Anyone who’s flown the red-eye from New York to London well remembers the agony of dawn’s rosy fingernails scratching the morning sky. Enter Eos Airlines—namesake of the goddess of dawn—a pricey, premium flight service founded by David Spurlock, MBA ’94, to soothe trans-Atlantic travelers with sleep, solicitude, and space.
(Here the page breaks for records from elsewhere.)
-- ==== Sys2Proof/Machine/Stores.lean ====
section
/-! DEFINITION. The three stores (45_stores.md R140 to R143). -/

namespace Sys2Proof.Machine

/-- R141 -/
def execSb (rs1 rs2 : RegIdx) (imm : Word) (s : State) : Result := store .byte rs1 rs2 imm s

/-- R142 -/
def execSh (rs1 rs2 : RegIdx) (imm : Word) (s : State) : Result := store .half rs1 rs2 imm s

/-- R143 -/
def execSw (rs1 rs2 : RegIdx) (imm : Word) (s : State) : Result := store .word rs1 rs2 imm s

end Sys2Proof.Machine
end

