/-- R61, R69: whichever pair a word satisfies, it names the word's operation, wherever it stands in the table. -/
theorem opOf_eq_some {w : Word} {o : Op} :
    opOf w = some o ↔ ∃ r ∈ opcodeTable, r.op = o ∧ w &&& r.mask = r.pattern := by
  refine ⟨opOf_row, ?_⟩
  rintro ⟨r, hr, rfl, hwr⟩
  cases hop : opOf w with
  | none => exact absurd hwr ((opOf_eq_none w).mp hop r hr)
  | some o =>
    obtain ⟨q, hq, rfl, hwq⟩ := opOf_row hop
    rw [row_unique hq hr hwq hwr]

/-- R187: what the table says of a word by its pairs, said by the word's operation. -/
theorem onlyGroupRows_iff {w : Word} :
    (∀ r ∈ opcodeTable, w &&& r.mask = r.pattern → r.op = .fence ∨ r.op = .system) ↔
      ∀ o, opOf w = some o → o = .fence ∨ o = .system := by
  constructor
  · intro h o ho
    obtain ⟨r, hr, rfl, hwr⟩ := opOf_eq_some.mp ho
    exact h r hr hwr
  · intro h r hr hwr
    exact h r.op (opOf_eq_some.mpr ⟨r, hr, rfl, hwr⟩)

namespace Machine

theorem isFenceOrSystem_iff_op {i : Instr} : isFenceOrSystem i = true ↔ i.op = .fence ∨ i.op = .system := by
  cases i <;> simp [isFenceOrSystem, Instr.op]

/-- R180, R181 -/
theorem exec_of_group {i : Instr} (hgroup : isFenceOrSystem i = true) (s : State) :
    exec i s = .next (s.takeFault .illegalInstruction) := by
  cases i with
  | fence => exact exec_fence s
  | system => exact exec_system s
  | _ => cases hgroup

/-- R187, R191: of the instructions a running machine decodes, those of the two groups alone raise IllegalInstruction. -/
theorem exec_illegalInstruction_iff {i : Instr} {s t : State} (hrun : s.runState = .running) (h : exec i s = .next t) :
    (t.runState = .haltedOnFault ∧ t.fault = some .illegalInstruction) ↔ isFenceOrSystem i = true := by
  constructor
  · rintro ⟨hhalt, hfault⟩
    cases exec_effect i s t h with
    | groupFault hgroup _ => exact hgroup
    | dataFault _ _ _ _ ht => simp [ht] at hfault
    | result _ _ _ _ _ _ _ ht | goto _ _ _ _ _ ht | stored _ _ _ _ _ _ _ ht => simp [ht, hrun] at hhalt
  · intro hgroup
    cases h.symm.trans (exec_of_group hgroup s)
    exact ⟨takeFault_runState .., takeFault_fault ..⟩

/-- Settles O19: a step fetches nothing, rejects the word, which then has no operation, or runs the instruction of the word's
operation (`step_cases`); in each case the fault raised and the word's operation agree. -/
theorem illegalInstructionRaisedExactlyByUnmatchedWords : Obligations.IllegalInstructionRaisedExactlyByUnmatchedWords := by
  intro s t h
  simp only [onlyGroupRows_iff]
  obtain ⟨hrun, ⟨hfetch, rfl⟩ | ⟨w, r, hfetch, hdec, rfl⟩ | ⟨w, i, hfetch, hdec, hexec⟩⟩ := step_cases h
  · simp [hfetch]
  · simp [hfetch, ((decode_rejected w r).mp hdec).1]
  · simp [exec_illegalInstruction_iff hrun hexec, isFenceOrSystem_iff_op, hfetch, (decode_ok hdec).1]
Spurlock, a veteran of British Airways, designed and outfitted Eos’ Boeing 757s, originally intended for 220 people, with specially designed seats (or “suites”) for 48. Each passenger is allotted 21 square feet, which includes a seat that folds flat into a bed, an ottoman for guest seating, and room for a small conference table between the two. The airline’s innovative seat design won a 2006 “Red Dot” award from the Design Zentrum Nordrhein Westfalen in Essen, Germany. Learn more at eosairlines.com.
 


C’mon, Get a Grip

If there is anything more frustrating than climbing to the top of an extension ladder to hang a picture and then hearing the clink of the metal hook as it hits the floor, don’t tell the person teetering on the ladder. But help is on the way. Andre Woolery, MBA ’06, has come to the rescue with the Magnogrip magnetic wristband, an adjustable strap loaded with magnets that holds nails, screws, drill bits, and other small metal objects that tend to get dropped or misplaced during the course of a do-it-yourself project. Made of heavy-duty canvas with velcro closures, the Magnogrip is strong enough to hold a hammer. It is available at selected hardware stores and through Woolery’s company, MDG Tools, at mdgtools.com.
 


Sporting Vacations

Somewhere along the typical path from college to biz school, Alain Chuard, a second-year MBA student, stepped off long enough to become a pro snowboarder and cofound adventure travel company Access Trips. While he finishes school, Chuard has taken a low-profile role as a director of the company, which arranges small-group instruction in surfing, kayaking, mountain biking, skiing, snowboarding, and rock climbing in exotic locales. Among the company’s offerings: bicycling the “world’s longest downhill” from Tibet to Nepal and catching a wave near the Sahara in Morocco. See AccessTrips.com.
 


No Hassle, Good Eats

Three Business School alums are tapping into the trend for meal assembly services for time-starved families, according to the San Francisco Chronicle and East Bay Business Times. Lisa Alumkal, a former brand manager at Safeway, and classmate Sam Lee, MBA ’91, set up Full Plate in Walnut Creek, Calif., where customers can reserve meals in advance to pick up whole or partially assemble themselves. Jeff Stevens, MBA ’90, and his wife, Jami, started a similar business, Deeelish, in Menlo Park. Both Alumkal and Stevens say they must meet the Bay Area’s high food standards. Says Alumkal, “Listening to customers is key.”